A small boy ‘does’ the shoes, boots, and knives of this establishment. He is blessed with sky-scraping spirits and a piercing whistle. He likes taking the boots up to my bedroom, because he slides down the banisters afterwards. I have frequently told him not to. This morning he whistled so loudly and continuously that I told myself it disturbed me, though, as a matter of fact, it did not, and I knew it. But without effort almost I worked myself into a fume of nagging ill-temper over it. Shortly after I heard him taking the boots up to my bedroom, and deliberately, like a spy, went to the door of the room where I was working, and held it ajar so that I might catch him sliding down the banisters. I was gorgeously successful, stood before him as he landed at the bottom with a face of April, and looked at him with an odious and baleful countenance till April fled. I wrung from him the admission that he had often been told not to do this, and assured him that if he could not remember it was perfectly easy for me to find someone who could. Then I went back to work again with a sort of fiendish pleasure at having spoiled somebody’s happiness, though it was only a boot-boy’s. There was no more whistling from downstairs, and I congratulated myself on having secured tranquillity also at one fell swoop.

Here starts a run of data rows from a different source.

-- ==== Sys2Proof/Machine/Units.lean ====
section
/-! DEFINITION. How a unit of the hub (a near-memory engine, a copy engine, the reads of a command at issue) reaches the memory of a table:
as one-row tiles within a page and 64 KiB, in address order (R121, R124, R610). One whose bytes lie in device memory of this hub completes
in the row that makes it; every other target takes a tile of its own that later rows answer, and a later pass finds its answer. -/

namespace Sys2Proof.Machine

/-- Why a pass over a command stops: it waits for a piece, a slab or a port; a fault of R120; or it ends with a status. -/
inductive Halt where
  | wait
  | fault (op va : Nat) (c : Cause) (entry level pa : Nat)
  | status (st : Status)
  deriving DecidableEq, Repr

/-- A pass of a unit over a command: the state goes on whether it halts or not. -/
abbrev Pass (α : Type) := ExceptT Halt (StateM State) α

/-- Who accesses memory: the source, the table, whether its writes are rerunnable (R160), whether it may reach the host
bus, and whether what it writes is unspecified: an aborted command (R328, R445). -/
structure Accessor where
  src : Source
  table : Nat
  rerun : Bool
  host : Bool
  spoil : Bool := false
  deriving DecidableEq, Repr

/-- Changes the state in a pass. -/
def passDo (f : State → State) : Pass Unit := modify f

/-- Halts a pass. -/
def passStop {α : Type} (h : Halt) : Pass α := throw h

/-- Halts a pass with RANGE when a condition holds. -/
def passRange (bad : Bool) : Pass Unit := if bad then throw (.status .range) else pure ()

/-- What a unit holds about a page (R116). -/
def unitWalkOf (s : State) (src : Source) (t page : Nat) : Option UnitWalk :=
  s.trn.unitWalks.find? (fun w => w.src = src && w.table = t && w.page = page)

/-- Changes what a unit holds about a page. -/
def unitWalkPut (w : UnitWalk) (s : State) : State :=
  let other (x : UnitWalk) : Bool := !(x.src = w.src && x.table = w.table && x.page = w.page)
  trnMod (fun r => { r with unitWalks := w :: r.unitWalks.filter other }) s

/-- Forgets what a unit holds about a page. -/
def unitWalkDel (src : Source) (t page : Nat) (s : State) : State :=
  trnMod (fun r => { r with unitWalks := r.unitWalks.filter (fun x => !(x.src = src && x.table = t && x.page = page)) }) s

/-- A unit no longer waits for a channel block on a page. -/
def unitWalkMet (src : Source) (t page : Nat) (s : State) : State :=
  if s.trn.unitWalks.any (fun w => w.src = src && w.table = t && w.page = page && w.wants.isSome) then
    let up (w : UnitWalk) : UnitWalk := if w.src = src && w.table = t && w.page = page then { w with wants := none } else w
    trnMod (fun r => { r with unitWalks := r.unitWalks.map up }) s
  else s

/-- A unit's miss of a page joins the queue (R116). -/
def unitMiss (u : Accessor) (page : Nat) (s : State) : State :=
  missPut u.table page (unitWalkPut { src := u.src, table := u.table, page := page } s)

/-- The halt with which a failed walk ends a pass. -/
def WalkFail.halt (op va : Nat) : WalkFail → Halt
  | .fault c en lv pa => .fault op va c en lv pa
  | .poisoned => .status .poisoned

/-- Translates and checks an access of a length at an address, as far as its page goes: its target, its physical address and the bytes left
on the page. A miss waits for its walk (R116), and no request is taken while the miss queue is full; a translation that has been given stays
with the unit until a shootdown removes it. -/
def accPage (u : Accessor) (op va len : Nat) : Pass (Target × Nat × Nat) := do
  if va ≥ 2 ^ 57 then throw (.status .range)
  let s ← get
  if missFull s then throw .wait
  let page := va / 4096
  let w := unitWalkOf s u.src u.table page
  match w.bind (fun w => w.fail) with
  | some f => do set (unitWalkDel u.src u.table page s); throw (f.halt op va)
  | none =>
    match (match tlbHit s u.table va with
      | some e => some e
      | none => w.bind (fun w => w.leaf)) with
    | none => do set (unitMiss u page s); throw .wait
    | some e =>
      let s := tlbTouch e s
      let left := pageSize e.level - (va - e.base) % pageSize e.level
      match checkPiece s u.table op u.rerun e va (min len left) with
      | .fault c en lv pa => do set s; throw (.fault op va c en lv pa)
      | .denied pa => do set (trnDenied u.table u.src.trnCode false pa s); throw (.status .denied)
      | .waits => do set (unitWalkPut { src := u.src, table := u.table, page := page, leaf := some e } s); throw .wait
      | .go tg pa =>
        match dirtyUpdate u.table op va e s with
        | none => do set (unitMiss u page (tlbDrop e s)); throw .wait
        | some s =>
        match blocksTake (if tg = .device then rangeStacks s pa (min len left) else []) s with
        | (some k, s) => do set (unitWalkPut { src := u.src, table := u.table, page := page, leaf := some e, wants := some k } s); throw .wait
        | (none, s) => do
          set (blocksIdle (unitWalkMet u.src u.table page s))
          match tg with
          | .host _ => if u.host then pure (tg, pa, left) else throw (.status .range)
          | _ => pure (tg, pa, left)

/-- Whether a range of a device target lies on this hub after aliases. -/
def rangeHere (s : State) (pa len : Nat) : Bool := (partsOf pa len).all (fun p => (remoteOf s (placeOf s p.1)).isNone)

/-- The piece of a unit that a tile carries: the answer of an earlier one for a read, or none and a tile that starts now. -/
def accTile (u : Accessor) (op va len atom : Nat) (bs : List Byte) : Pass (Option (List Byte)) := do
  let s ← get
  match (if op = 1 then s.nme.pieces.find? (fun p => p.src = u.src && p.op = 1 && p.va = va && p.len = len) else none) with
  | some p =>
    (match p.answer with
     | some (.ok, bs) => pure (some bs)
     | some (st, _) => throw (.status st)
     | none => pure none)
  | none => do
    let tag := 2 ^ 31 + s.nme.nextPiece
    let p : UnitPiece := { src := u.src, tag := tag, op := op, va := va, len := len, answer := none }
    let d : TileDesc := { va := va, rowBytes := len, rows := 1, pitch := 0, op := op, flags := b2n u.rerun, tag := tag, atom := atom }
    let t : TileRec := { src := u.src, table := u.table, d := d, data := bs }
    if tileBad d then throw (.status .range)
    let s := { s with nme := { s.nme with pieces := s.nme.pieces ++ [p], nextPiece := (s.nme.nextPiece + 1) % 2 ^ 31 } }
    set (tileNew t s)
    pure none

/-- The bytes of the next tile of an access that has a number left on its page (R610): one row of at most 64 KiB. -/
def tileCut (len left : Nat) : Nat := min (min len left) 65536

/-- Reads a range page by page: the bytes, and whether all of them are here. -/
def accReadN (u : Accessor) : Nat → Nat → Nat → Pass (List Byte × Bool)
  | 0, _, _ => pure ([], true)
  | n + 1, va, len =>
    if len = 0 then pure ([], true)
    else do
      let (tg, pa, left) ← accPage u 1 va (min len 65536)
      let k := tileCut len left
      let s ← get
      let r ← (if tg = .device && rangeHere s pa k then do
          let r := devRead s (tableKey s u.table) pa k
          if r.1 = .ok then do set (readFill (tableKey s u.table) pa k s); pure (some r.2) else throw (.status r.1)
        else accTile u 1 va k 0 [])
      let rest ← accReadN u n (va + k) (len - k)
      pure (r.getD (List.replicate k 0) ++ rest.1, r.isSome && rest.2)

/-- Reads a range; the pass waits while part of it is still on its way. -/
def accRead (u : Accessor) (va len : Nat) : Pass (List Byte) := do
  let r ← accReadN u (len / 4096 + 2) va len
  if r.2 then pure r.1 else throw .wait

/-- Reads ranges one after the other. -/
def accReads (u : Accessor) : List (Nat × Nat) → Pass (List (List Byte))
  | [] => pure []
  | (va, len) :: r => do
    let b ← accRead u va len
    let bs ← accReads u r
    pure (b :: bs)

/-- Translates and checks a range for an access without making it. -/
def accCheckN (u : Accessor) (op : Nat) : Nat → Nat → Nat → Pass Unit
  | 0, _, _ => pure ()
  | n + 1, va, len =>
    if len = 0 then pure ()
    else do
      let (_, _, left) ← accPage u op va (min len 65536)
      accCheckN u op n (va + tileCut len left) (len - tileCut len left)

/-- Translates and checks a range. -/
def accCheck (u : Accessor) (op va len : Nat) : Pass Unit := accCheckN u op (len / 4096 + 2) va len

/-- Translates and checks ranges one after the other. -/
def accChecks (u : Accessor) (op : Nat) : List (Nat × Nat) → Pass Unit
  | [] => pure ()
  | (va, len) :: r => do accCheck u op va len; accChecks u op r

/-- Writes a range page by page. -/
def accWriteN (u : Accessor) : Nat → Nat → List Byte → Pass Unit
  | 0, _, _ => pure ()
  | n + 1, va, bs =>
    if bs.isEmpty then pure ()
    else do
      let (tg, pa, left) ← accPage u 2 va (min bs.length 65536)
      let k := tileCut bs.length left
      let s ← get
      if tg = .device && rangeHere s pa k then
        if devWorks s pa k then set (ncWrite (tableKey s u.table) pa (bs.take k) s) else throw (.status .poisoned)
      else do let _ ← accTile u 2 va k 0 (bs.take k); pure ()
      accWriteN u n (va + k) (bs.drop k)

/-- Takes a number of unspecified bytes. -/
def freeBytes (n : Nat) : Pass (List Byte) := do
  let s ← get
  set { s with fresh := s.fresh + n }
  pure ((List.range n).map (fun i => Config.freeByte (s.fresh + i)))

/-- Writes a range. -/
def accWrite (u : Accessor) (va : Nat) (bs : List Byte) : Pass Unit := do
  let out ← (if u.spoil then freeBytes bs.length else pure bs)
  accWriteN u (out.length / 4096 + 2) va out

/-- Writes ranges one after the other. -/
def accWrites (u : Accessor) : List (Nat × List Byte) → Pass Unit
  | [] => pure ()
  | (va, bs) :: r => do accWrite u va bs; accWrites u r

/-- Makes one atomic row (R203). -/
def accAtomic (u : Accessor) (va code : Nat) (bs : List Byte) : Pass Unit := do
  let (tg, pa, _) ← accPage u 3 va bs.length
  let s ← get
  if u.spoil then accWrite u va bs
  else if tg = .device && rangeHere s pa bs.length then do
    let r := ncAtomic (tableKey s u.table) pa code bs.length bs s
    set r.2
    if r.1.1 = .ok then pure () else throw (.status r.1.1)
  else do let _ ← accTile u 3 va bs.length code bs; pure ()

/-- Makes atomic rows one after the other. -/
def accAtomics (u : Accessor) (code : Nat) : List (Nat × List Byte) → Pass Unit
  | [] => pure ()
  | (va, bs) :: r => do accAtomic u va code bs; accAtomics u code r

/-- What the writes and atomics of a source have come to: none while one is unanswered, else the status R16 chooses. -/
def accEnd (s : State) (src : Source) : Option Status :=
  let mine := s.nme.pieces.filter (fun p => p.src = src && p.op ≠ 1)
  if mine.any (fun p => p.answer.isNone) then none
  else some (worst (mine.filterMap (fun p => p.answer.map (fun a => a.1))))

/-- Forgets the pieces of a source, with their tiles, and the translations it holds. -/
def accForget (src : Source) (s : State) : State :=
  let tags := (s.nme.pieces.filter (fun p => p.src = src)).map (fun p => p.tag)
  let s := { s with nme := { s.nme with pieces := s.nme.pieces.filter (fun p => p.src ≠ src) } }
  blocksIdle (trnMod (fun r => { r with
    tiles := r.tiles.filter (fun t => !(t.src = src && t.d.tag ∈ tags))
    unitWalks := r.unitWalks.filter (fun w => w.src ≠ src) }) s)

end Sys2Proof.Machine
end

But after awhile the fiend within me, satiated, I suppose, by its brilliant achievement, dozed a little, and I felt simply sick at heart. Here was the worm in the dust stinging in its tiny, infinitesimal way, but with what infinity of malice! I would have given a great deal to have heard that shrill, unmelodious whistle strike up again, but it did not. Dead silence all morning. Then at lunch—coals of fire on my head—the knives winked with resplendence and cut like razors. Yet by the silly nature of things I cannot go into the boot-place and say I am sorry. I had told him again and again not to slide down the banisters—I had indeed. But if he does not whistle to-morrow morning I shall have to raise his wages.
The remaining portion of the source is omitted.